Это ее спокойное волшебство превращало буйную энергию в спокойную негу ближе к утру. В этом кабаке никогда не случалось бардака и пьяных драк. И он один сегодня и всегда был свидетелем ее тайны. Он знал ее давно. С того момента, когда она села с ним за одну парту, опоздав на очередной семинар. Тогда он не понимал причины ее бесприютного взгляда, припухлостей вокруг глаз и совершенного непонимания говоримого. Тогда она была стройна, красива большой грудью на изящном стане и прекрасна тренированными долгими ногами под короткой юбкой. Он даже помнил родинку на её плече и помнил ее запах, различая его под занавесью духов и косметики. Так казалось ему.


Он любовался ей. И, конечно, использовал первый повод для разговора
- Неспокойная ночь?


Она как будь то не сразу поняла, что вопрос к ней. Как будь то она не сразу поняла суть вопроса. Большие глаза обернулись к нему и упали на стол через мгновение. Она ничего тогда не сказала. А он сидел, как в печи, до конца семинара. И больше такого с ними не случалось. Да и как бы случилось? В своей комнате в общежитии он потом перебирал разные фразы, с чего мог бы начать этот разговор, но все они кончались тем же - комнатой в общежитии, написанными за деньги курсовыми, редкими дружескими попойками за чужой счет и неизбывной зубрежкой.


Однажды, он обнаружил на месте, где она сидела, ее тетрадь. Она вышла из аудитории раньше. Он бросился догонять ее и, выбежав из здания университета, обнаружил стоящей в компании мерзкого типа, что-то громко высказывающего ей, угрожающе жестикулируя. Возможно, впервые в жизни в нем проснулось ранее неизвестное – он ощутил себя мужчиной.


Его гневная отповедь успела только начаться, как прервалась быстрой и весьма весомой оплеухой, заставившей его приземлиться на пятую точку. Мерзкий тип смотрел на него без злобы с тенью легкого удивления меньше секунды, потом взял ее под руку и двинулся к недалеко стоящему автомобилю. Она оглянулась на него с сочувствием и жалостью.

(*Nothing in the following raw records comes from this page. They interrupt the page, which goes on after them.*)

/-! ## State.setFence -/

@[simp] theorem State.setFence_inbox (s : State) (n : Nat) (x : Fence) : (s.setFence n x).inbox = s.inbox := rfl
@[simp] theorem State.setFence_outbox (s : State) (n : Nat) (x : Fence) : (s.setFence n x).outbox = s.outbox := rfl
@[simp] theorem State.setFence_free (s : State) (n : Nat) (x : Fence) : (s.setFence n x).free = s.free := rfl
@[simp] theorem State.setFence_cur (s : State) (n : Nat) (x : Fence) : (s.setFence n x).cur = s.cur := rfl
@[simp] theorem State.setFence_checked (s : State) (n : Nat) (x : Fence) : (s.setFence n x).checked = s.checked := rfl
@[simp] theorem State.setFence_verdict (s : State) (n : Nat) (x : Fence) : (s.setFence n x).verdict = s.verdict := rfl
@[simp] theorem State.setFence_again (s : State) (n : Nat) (x : Fence) : (s.setFence n x).again = s.again := rfl
@[simp] theorem State.setFence_ending (s : State) (n : Nat) (x : Fence) : (s.setFence n x).ending = s.ending := rfl
@[simp] theorem State.setFence_endingCl (s : State) (n : Nat) (x : Fence) : (s.setFence n x).endingCl = s.endingCl := rfl
@[simp] theorem State.setFence_rtc (s : State) (n : Nat) (x : Fence) : (s.setFence n x).rtc = s.rtc := rfl
@[simp] theorem State.setFence_mem (s : State) (n : Nat) (x : Fence) : (s.setFence n x).mem = s.mem := rfl
@[simp] theorem State.setFence_host (s : State) (n : Nat) (x : Fence) : (s.setFence n x).host = s.host := rfl
@[simp] theorem State.setFence_hostErr (s : State) (n : Nat) (x : Fence) : (s.setFence n x).hostErr = s.hostErr := rfl
@[simp] theorem State.setFence_cores (s : State) (n : Nat) (x : Fence) : (s.setFence n x).cores = s.cores := rfl
@[simp] theorem State.setFence_clusters (s : State) (n : Nat) (x : Fence) : (s.setFence n x).clusters = s.clusters := rfl
@[simp] theorem State.setFence_pens (s : State) (n : Nat) (x : Fence) : (s.setFence n x).pens = s.pens := rfl
@[simp] theorem State.setFence_mcs (s : State) (n : Nat) (x : Fence) : (s.setFence n x).mcs = s.mcs := rfl
@[simp] theorem State.setFence_parts (s : State) (n : Nat) (x : Fence) : (s.setFence n x).parts = s.parts := rfl
@[simp] theorem State.setFence_conts (s : State) (n : Nat) (x : Fence) : (s.setFence n x).conts = s.conts := rfl
@[simp] theorem State.setFence_binds (s : State) (n : Nat) (x : Fence) : (s.setFence n x).binds = s.binds := rfl
@[simp] theorem State.setFence_reserves (s : State) (n : Nat) (x : Fence) : (s.setFence n x).reserves = s.reserves := rfl
@[simp] theorem State.setFence_selDue (s : State) (n : Nat) (x : Fence) : (s.setFence n x).selDue = s.selDue := rfl
@[simp] theorem State.setFence_loans (s : State) (n : Nat) (x : Fence) : (s.setFence n x).loans = s.loans := rfl
@[simp] theorem State.setFence_handlers (s : State) (n : Nat) (x : Fence) : (s.setFence n x).handlers = s.handlers := rfl
@[simp] theorem State.setFence_ops (s : State) (n : Nat) (x : Fence) : (s.setFence n x).ops = s.ops := rfl
@[simp] theorem State.setFence_nextOp (s : State) (n : Nat) (x : Fence) : (s.setFence n x).nextOp = s.nextOp := rfl
@[simp] theorem State.setFence_nextBind (s : State) (n : Nat) (x : Fence) : (s.setFence n x).nextBind = s.nextBind := rfl
@[simp] theorem State.setFence_nextOrder (s : State) (n : Nat) (x : Fence) : (s.setFence n x).nextOrder = s.nextOrder := rfl
@[simp] theorem State.setFence_lines (s : State) (n : Nat) (x : Fence) : (s.setFence n x).lines = s.lines := rfl
@[simp] theorem State.setFence_tlb (s : State) (n : Nat) (x : Fence) : (s.setFence n x).tlb = s.tlb := rfl
@[simp] theorem State.setFence_shepDown (s : State) (n : Nat) (x : Fence) : (s.setFence n x).shepDown = s.shepDown := rfl
@[simp] theorem State.setFence_naps (s : State) (n : Nat) (x : Fence) : (s.setFence n x).naps = s.naps := rfl
@[simp] theorem State.setFence_segNaps (s : State) (n : Nat) (x : Fence) : (s.setFence n x).segNaps = s.segNaps := rfl
@[simp] theorem State.setFence_funcs (s : State) (n : Nat) (x : Fence) : (s.setFence n x).funcs = s.funcs := rfl
@[simp] theorem State.setFence_poison (s : State) (n : Nat) (x : Fence) : (s.setFence n x).poison = s.poison := rfl
@[simp] theorem State.setFence_poisonL2 (s : State) (n : Nat) (x : Fence) : (s.setFence n x).poisonL2 = s.poisonL2 := rfl
@[simp] theorem State.setFence_segs (s : State) (n : Nat) (x : Fence) : (s.setFence n x).segs = s.segs := rfl
@[simp] theorem State.setFence_nextGroup (s : State) (n : Nat) (x : Fence) : (s.setFence n x).nextGroup = s.nextGroup := rfl
@[simp] theorem State.setFence_segwait (s : State) (n : Nat) (x : Fence) : (s.setFence n x).segwait = s.segwait := rfl
@[simp] theorem State.setFence_slice (s : State) (n : Nat) (x : Fence) : (s.setFence n x).slice = s.slice := rfl
@[simp] theorem State.setFence_cxlen (s : State) (n : Nat) (x : Fence) : (s.setFence n x).cxlen = s.cxlen := rfl
@[simp] theorem State.setFence_biasGo (s : State) (n : Nat) (x : Fence) : (s.setFence n x).biasGo = s.biasGo := rfl
@[simp] theorem State.setFence_biasDone (s : State) (n : Nat) (x : Fence) : (s.setFence n x).biasDone = s.biasDone := rfl
@[simp] theorem State.setFence_biasDir (s : State) (n : Nat) (x : Fence) : (s.setFence n x).biasDir = s.biasDir := rfl
@[simp] theorem State.setFence_biasPage (s : State) (n : Nat) (x : Fence) : (s.setFence n x).biasPage = s.biasPage := rfl
@[simp] theorem State.setFence_biasNext (s : State) (n : Nat) (x : Fence) : (s.setFence n x).biasNext = s.biasNext := rfl
@[simp] theorem State.setFence_hostBias (s : State) (n : Nat) (x : Fence) : (s.setFence n x).hostBias = s.hostBias := rfl
@[simp] theorem State.setFence_mbreq (s : State) (n : Nat) (x : Fence) : (s.setFence n x).mbreq = s.mbreq := rfl
@[simp] theorem State.setFence_mbrsp (s : State) (n : Nat) (x : Fence) : (s.setFence n x).mbrsp = s.mbrsp := rfl
@[simp] theorem State.setFence_mbBusy (s : State) (n : Nat) (x : Fence) : (s.setFence n x).mbBusy = s.mbBusy := rfl
@[simp] theorem State.setFence_mbDone (s : State) (n : Nat) (x : Fence) : (s.setFence n x).mbDone = s.mbDone := rfl
@[simp] theorem State.setFence_mbReply (s : State) (n : Nat) (x : Fence) : (s.setFence n x).mbReply = s.mbReply := rfl
@[simp] theorem State.setFence_selfTest (s : State) (n : Nat) (x : Fence) : (s.setFence n x).selfTest = s.selfTest := rfl
@[simp] theorem State.setFence_pools (s : State) (n : Nat) (x : Fence) : (s.setFence n x).pools = s.pools := rfl
@[simp] theorem State.setFence_slots (s : State) (n : Nat) (x : Fence) : (s.setFence n x).slots = s.slots := rfl
@[simp] theorem State.setFence_rounds (s : State) (n : Nat) (x : Fence) : (s.setFence n x).rounds = s.rounds := rfl
@[simp] theorem State.setFence_nextPend (s : State) (n : Nat) (x : Fence) : (s.setFence n x).nextPend = s.nextPend := rfl
@[simp] theorem State.setFence_banks (s : State) (n : Nat) (x : Fence) : (s.setFence n x).banks = s.banks := rfl
@[simp] theorem State.setFence_phase (s : State) (n : Nat) (x : Fence) : (s.setFence n x).phase = s.phase := rfl
@[simp] theorem State.setFence_image (s : State) (n : Nat) (x : Fence) : (s.setFence n x).image = s.image := rfl
@[simp] theorem State.setFence_booterr (s : State) (n : Nat) (x : Fence) : (s.setFence n x).booterr = s.booterr := rfl
@[simp] theorem State.setFence_factory (s : State) (n : Nat) (x : Fence) : (s.setFence n x).factory = s.factory := rfl
@[simp] theorem State.setFence_units (s : State) (n : Nat) (x : Fence) : (s.setFence n x).units = s.units := rfl
@[simp] theorem State.setFence_mapver (s : State) (n : Nat) (x : Fence) : (s.setFence n x).mapver = s.mapver := rfl
@[simp] theorem State.setFence_mapAtReady (s : State) (n : Nat) (x : Fence) : (s.setFence n x).mapAtReady = s.mapAtReady := rfl
@[simp] theorem State.setFence_links (s : State) (n : Nat) (x : Fence) : (s.setFence n x).links = s.links := rfl
@[simp] theorem State.setFence_carderIn (s : State) (n : Nat) (x : Fence) : (s.setFence n x).carderIn = s.carderIn := rfl
@[simp] theorem State.setFence_islands (s : State) (n : Nat) (x : Fence) : (s.setFence n x).islands = s.islands := rfl
@[simp] theorem State.setFence_raiseAt (s : State) (n : Nat) (x : Fence) : (s.setFence n x).raiseAt = s.raiseAt := rfl
@[simp] theorem State.setFence_calmAt (s : State) (n : Nat) (x : Fence) : (s.setFence n x).calmAt = s.calmAt := rfl
@[simp] theorem State.setFence_config (s : State) (n : Nat) (x : Fence) : (s.setFence n x).config = s.config := rfl
@[simp] theorem State.setFence_portDrops (s : State) (n : Nat) (x : Fence) : (s.setFence n x).portDrops = s.portDrops := rfl
@[simp] theorem State.setFence_ckpt (s : State) (n : Nat) (x : Fence) : (s.setFence n x).ckpt = s.ckpt := rfl
@[simp] theorem State.setFence_spdmVer (s : State) (n : Nat) (x : Fence) : (s.setFence n x).spdmVer = s.spdmVer := rfl
@[simp] theorem State.setFence_spdmAlg (s : State) (n : Nat) (x : Fence) : (s.setFence n x).spdmAlg = s.spdmAlg := rfl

А теперь это она и была. Он узнал ее сквозь набранный годами вес и маску.


Сколько раз он представлял себе момент. Разные моменты, которые он видел про нее, он пытался поставить себя рядом.


Вот она выпрыгивает утром из дорогой машины, это он видел, а попадает своими ножками в грязную лужу, это он представлял. Или другое.


Самое болезненное было, когда сокурсники, или приятели постарше рассказывали о своих ночных похождениях, где она была персонажем. Тогда он понял, что это и была его первая любовь.


Одно время он хотел совершить подвиг. Потом начал писать стихи. Следом копил деньги. И каждый раз понимал - безнадежно. Он не мог выбиться из замкнутого круга и смирился с неизбежностью.


После интернатуры он получил возможность мстить. Молодой, стройный, как он нравился пациенткам. О! Сколько успешных рогоносцев он создал из пузатых богатых снисходительных дураков, так верящих его профессии. Ни много ни мало, а они полагали, что от него зависит если не жизнь сама, то сносное самочувствие. Поэтому относились к нему как к активному приложению к кружке эсморха. И напрасно, уж он своего не упускал при всяком удобном случае становясь частым гостем в этих домах. Лукавым гостем, умеющим поддержать невнимательность хозяина и поправить собственное материальное и физическое состояние.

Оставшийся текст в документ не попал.